Sunday, May 15, 2011

Question of the Week

I've had several people ask me lately why we are doing so well in the show ring. This is a much more loaded question than I think people realize. I think the best way to answer it is to explain how we got where we are.

First, we started out with show quality females. It's always important to breed a girl up, but if you are starting with a lower quality female, you have much more breeding up to do. Our first two girls, Kateri and Victoria, had been shown and did respectable. Kateri won 1st and 2nd in her day. Victoria didn't do quite a well in the show, but her fiber has no crimp (in another post I'll show fiber and what crimp and bundling and structure mean). I said from the beginning a Victoria with crimp would do great in a show, and her offspring, Shelby and Challenger have.

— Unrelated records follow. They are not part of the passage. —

-- ==== Sys2Proof/Machine/Chain.lean ====
section
/-!
DEFINITION. The relay chain (R404 to R412): the data channel, accesses to other positions, neighbours, position assignment and changes
of the chain.
-/
namespace Sys2Proof.Machine

/-- This device is the head. -/
def Dev.isHead (s : Dev) : Bool :=
  s.on Reg.STRAPS_CHAIN_HEAD

/-- This device's position, where it has one: 0 on the head (R409, R410). -/
def Dev.ownPos (s : Dev) : Option Nat :=
  if s.isHead then some 0 else if s.on Reg.CHAIN_STAT_ASSIGNED then some (s.rd Reg.CHAIN_STAT_POS) else none

/-- This device's KEY_ID, byte 0 least significant. -/
def Dev.ownKey (s : Dev) : Nat :=
  s.rd64 Reg.KEY_ID_LO

/-! ## Segments (R404) -/

/-- The classes of a segment. -/
abbrev clsManagement : Nat := 1
abbrev clsBulk : Nat := 2
abbrev clsNeighbour : Nat := 3

/-- A segment read from its bytes, whatever its CRC. -/
def readSegment (b : List Byte) : Segment :=
  let h := fieldBE b 0 4
  { cls := h / 2 ^ 30, dst := h / 2 ^ 24 % 64, src := h / 2 ^ 18 % 64, bcast := bitAt h 17, last := bitAt h 16, seq := h / 256 % 256,
    data := sliceBytes b 4 (h % 256 + 1) }

/-- A segment's bytes have the length their header gives, and a right CRC. -/
def segmentOk (b : List Byte) : Bool :=
  let n := fieldBE b 0 4 % 256 + 5
  decide (b.length = n + 4) && decide (crc32 (b.take n) = fieldLE b n 4)

/-- The segments of a message: at most 256 bytes each, the last one marked. -/
def messageSegments (cls dst src seq : Nat) : Nat → List Byte → List Segment
  | 0, _ => []
  | n + 1, d =>
    if d.length ≤ 256 then [⟨cls, dst, src, false, true, seq, d⟩]
    else ⟨cls, dst, src, false, false, seq, d.take 256⟩ :: messageSegments cls dst src seq n (d.drop 256)

/-- A segment queued behind those of a port: management goes before the first bulk segment (R404). -/
def enqueueSegment (g : Segment) (l : List Segment) : List Segment :=
  if g.cls = clsManagement then l.takeWhile (fun x => x.cls ≠ clsBulk) ++ [g] ++ l.dropWhile (fun x => x.cls ≠ clsBulk) else l ++ [g]

/-- A segment queued on port p. -/
def Dev.sendSegment (p : Nat) (g : Segment) (s : Dev) : Dev :=
  let l := sget (dflt []) s.relay.out p
  { s with relay := { s.relay with out := sset (dflt []) s.relay.out p (enqueueSegment g l) } }

/-- The port towards a position: its neighbour there, or on the head its route; where neither says it, an open port that the specification does not
name (R412, log 44). -/
def Dev.portTo (s : Dev) (pos came : Nat) : Option Nat :=
  let ports := (List.range 4).filter fun p => s.portOpen p && decide (p ≠ came)
  match ports.find? fun p => s.on (Reg.RP_STAT_NEIGH_KNOWN p) && decide (s.rd (Reg.RP_STAT_NEIGH_POS p) = pos) with
  | some p => some p
  | none =>
    match (if s.isHead then (s.relay.chain.find? fun m => m.pos = pos && m.present).bind s.route else none) with
    | some r => some r.1
    | none => ports[Config.freeOf 44 [pos, came] % max 1 ports.length]?

/-- A message with a sequence number sent to a position over port p. -/
def Dev.sendOver (p cls pos seq : Nat) (data : List Byte) (s : Dev) : Dev :=
  (messageSegments cls pos (s.ownPos.getD 63) seq (data.length / 256 + 1) data).foldl (fun s g => s.sendSegment p g) s

/-- A message with a sequence number sent to a position. -/
def Dev.sendNumbered (cls pos seq : Nat) (data : List Byte) (s : Dev) : Dev :=
  match s.portTo pos 4 with
  | none => s
  | some p => s.sendOver p cls pos seq data

/-- A message of this device's own sent to a position, with its next sequence number. -/
def Dev.sendMessage (cls pos : Nat) (data : List Byte) (s : Dev) : Dev :=
  ({ s with relay := { s.relay with seq := (s.relay.seq + 1) % 256 } } : Dev).sendNumbered cls pos (s.relay.seq % 256) data

/-- The place of a message under way. -/
def inboxKey (g : Segment) : Nat :=
  256 * (64 * g.cls + g.src) + g.seq

/-- A management or bulk segment for this device: its data joins its message, which ends with LAST; the rest of a lost message is lost too (R404). -/
def Dev.deliverSegment (g : Segment) (s : Dev) : Dev :=
  let k := inboxKey g
  let d := if g.last ∨ s.relay.lost.contains k then [] else sget (dflt []) s.relay.inbox k ++ g.data
  let lost := if g.last then s.relay.lost.filter (· ≠ k) else s.relay.lost
  { s with relay := { s.relay with inbox := sset (dflt []) s.relay.inbox k d, lost := lost } }

/-- A neighbour segment heard on port p (R409): KEY_ID, position, HEAD flag, port (layout: log 44). A second head: R411. -/
def Dev.neighbourIn (p : Nat) (d : List Byte) (s : Dev) : Dev :=
  let head := bitAt (fieldBE d 9 1) 0
  let s := (s.wr (Reg.RP_STAT_NEIGH_POS p) (fieldBE d 8 1)).wr (Reg.RP_STAT_NEIGH_KNOWN p) 1
  let r := { s.rport p with neigh := fieldLE d 0 8 }
  if s.isHead then
    let s := s.setRport p r
    if head ∧ ¬ s.on (Reg.RP_STAT_CONFLICT p) then
      -- nothing of the port is used any more
      let before := s.routes
      let s := (s.wr (Reg.RP_STAT_CONFLICT p) 1).raise 28 19
      (((List.range 4).foldl (fun s l => s.slotsFail (64 + 4 * p + l)) s).settleTime p).settleRing before
    else s
  else
    let first := (List.range 4).all fun q => decide (q = p) || !((s.rport q).headHere && s.portLink q)
    s.setRport p { r with headHere := head && (r.headHere || first) }

/-- A segment with a right CRC that came on port p. -/
def Dev.segmentIn (p : Nat) (g : Segment) (s : Dev) : Dev :=
  if g.cls = clsNeighbour then s.neighbourIn p g.data
  else if g.cls = 0 ∨ s.on (Reg.RP_STAT_CONFLICT p) then s
  else if g.bcast then
    if s.ownPos = some g.src then s
    else ((List.range 4).filter fun q => s.portOpen q && decide (q ≠ p)).foldl (fun s q => s.sendSegment q g) (s.deliverSegment g)
  else if s.ownPos = some g.dst then s.deliverSegment g
  else
    match s.portTo g.dst p with
    | some q => s.sendSegment q g
    | none => s

/-- A segment that fails its CRC on port p: counted, and the message it seems to belong to is lost, its segments still to come included (R404; log 44). -/
def Dev.segmentBad (p : Nat) (b : List Byte) (s : Dev) : Dev :=
  let s := s.bump (Reg.RL_DCH_ERR (64 + 4 * p))
  let g := readSegment b
  let k := inboxKey g
  { s with relay := { s.relay with
      inbox := sset (dflt []) s.relay.inbox k []
      lost := if g.last then s.relay.lost.filter (· ≠ k) else if s.relay.lost.contains k then s.relay.lost else s.relay.lost ++ [k] } }

/-- The message that a segment on port p ends, where it is a management or bulk message for this device alone (R404). -/
def Dev.messageEnded (s : Dev) (p : Nat) (g : Segment) : Option (List Byte) :=
  if (g.cls = clsManagement ∨ g.cls = clsBulk) ∧ ¬ s.on (Reg.RP_STAT_CONFLICT p) ∧ !g.bcast ∧ s.ownPos = some g.dst ∧ g.last ∧
      ¬ s.relay.lost.contains (inboxKey g) then
    some (sget (dflt []) s.relay.inbox (inboxKey g) ++ g.data)
  else none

But, we haven't always done great in the show ring. While waiting for Victoria and Kateri's cria to be old enough to show, we had some other yearlings that we acquired. We were so excited to bring them to shows, and couldn't wait to hear what the judge had to say. We were crushed that first show. Every one of the three alpacas we brought either came in last place or got the gate (which is essentially last place too). That first show season was rough. For anyone reading this who has had a rough time in the show ring, believe me when I say I know how that feels. I have been there. When I see farmers at a show having that same experience I really feel for them. It's tough. But trust me when I say most other alpaca farmers are willing and will help you. We certainly welcome it. Having been there, we know how difficult it can be. Ask questions, get your hands on other farm's animals, ask other alpaca farmers to evaluate your animals. If what you are doing isn't working, it's time for a change. The hard truth is that you will have to give up on ideas you are sure are true in order to get to that new spot where you want to be. It's a process, at times a very difficult process.

Thankfully we had several more experienced alpaca farmers take us under their wing and helped us tremendously. We learned so much, at every show we went to (and still do). We got our hands on the color champions, so we know what is winning in the show ring. We have other alpaca farmers evaluate our animals. We discussed fiber with many different alpacas farmers to get their opinion on things. We talked to big farms and small farms. In addition to the hands on personal information, we also do a ton of research online. Not everything you hear or read will be right, and I think that's where the biggest difficulty comes in. You will need to filter the information. I think this can be the most tricky part, because if you are holding onto a false truth as being the truth, you will miss what is really going on. You need to be honest and open and accepting of things you might not want to be true.

I know there are farms who never show, or used to show but felt they couldn't complete with the big farms so they no long show. I hear many opinions, and there are people who think the big farms have all the resources and the rest of us can't compete with them. I don't agree. I think we can compete. We just have to be smarter because we have less resources. I don't have a 20 time color banner winning male in the pasture to use on my girls, I don't have a big bank account to buy whatever breeding I want. But we can make wise decisions and create the kind of fiber that will win in the show ring.

They say it's important to have a goal for your farm. In the 3.5 years we've built our alpaca farm, we have refined our goal. It started out with the desire to combine both breeding for show quality alpacas, and hands on use of the wonderful fiber they create. (When we started in this industry farms typically did one or the other, few were involved in both. As the economy has changed this is changing within the industry.) We have refined this goal to a certain type of fiber we want to create, one that is show quality, but also great for making into yarn. We look at our breeding females and match them up with a male who has what they need. J has done extensive research into fiber histograms. He wants to see the alpaca's histogram before making a breeding choice. He has specific stats that he is looking to create in our cria's fiber. I admit I go more on the look of the fiber and the feel, but his input is essential in making the right match. Every breeding choice on our farm is specific and deliberate, based on hours of research into fiber specifics (not just who is open and what male haven't we used yet or by color). J has spent hours and hours researching, reading and learning about alpacas, fiber, and breeding.

Not so say every breeding will result in the right alpaca or the exact fiber we want. It's nature and the traits you want to show through won't always do so. But even the big farms create a fiber boy here and there. The difference would be on a big farm the fiber animals never see the show ring, they only show the top 10% of their cria. On a smaller farm like ours, all our cria get to at least one show.

There is also the fact that the industry is constantly changing. What would win a 1st place in the show ring even two years ago is now coming in 3rd or 4th place. Every year there are advancements in the alpaca's fiber. One of the reasons we go to as many shows as we do it to keep up with the changes and see what other farms are producing.

I guess the short answer to why we've done so well in the show ring is because of our hard work in learning and applying that to our farm to reach our specific goal. Our dream is to stay true to our farm goal and continue to produce the kind of alpacas that we can be proud of.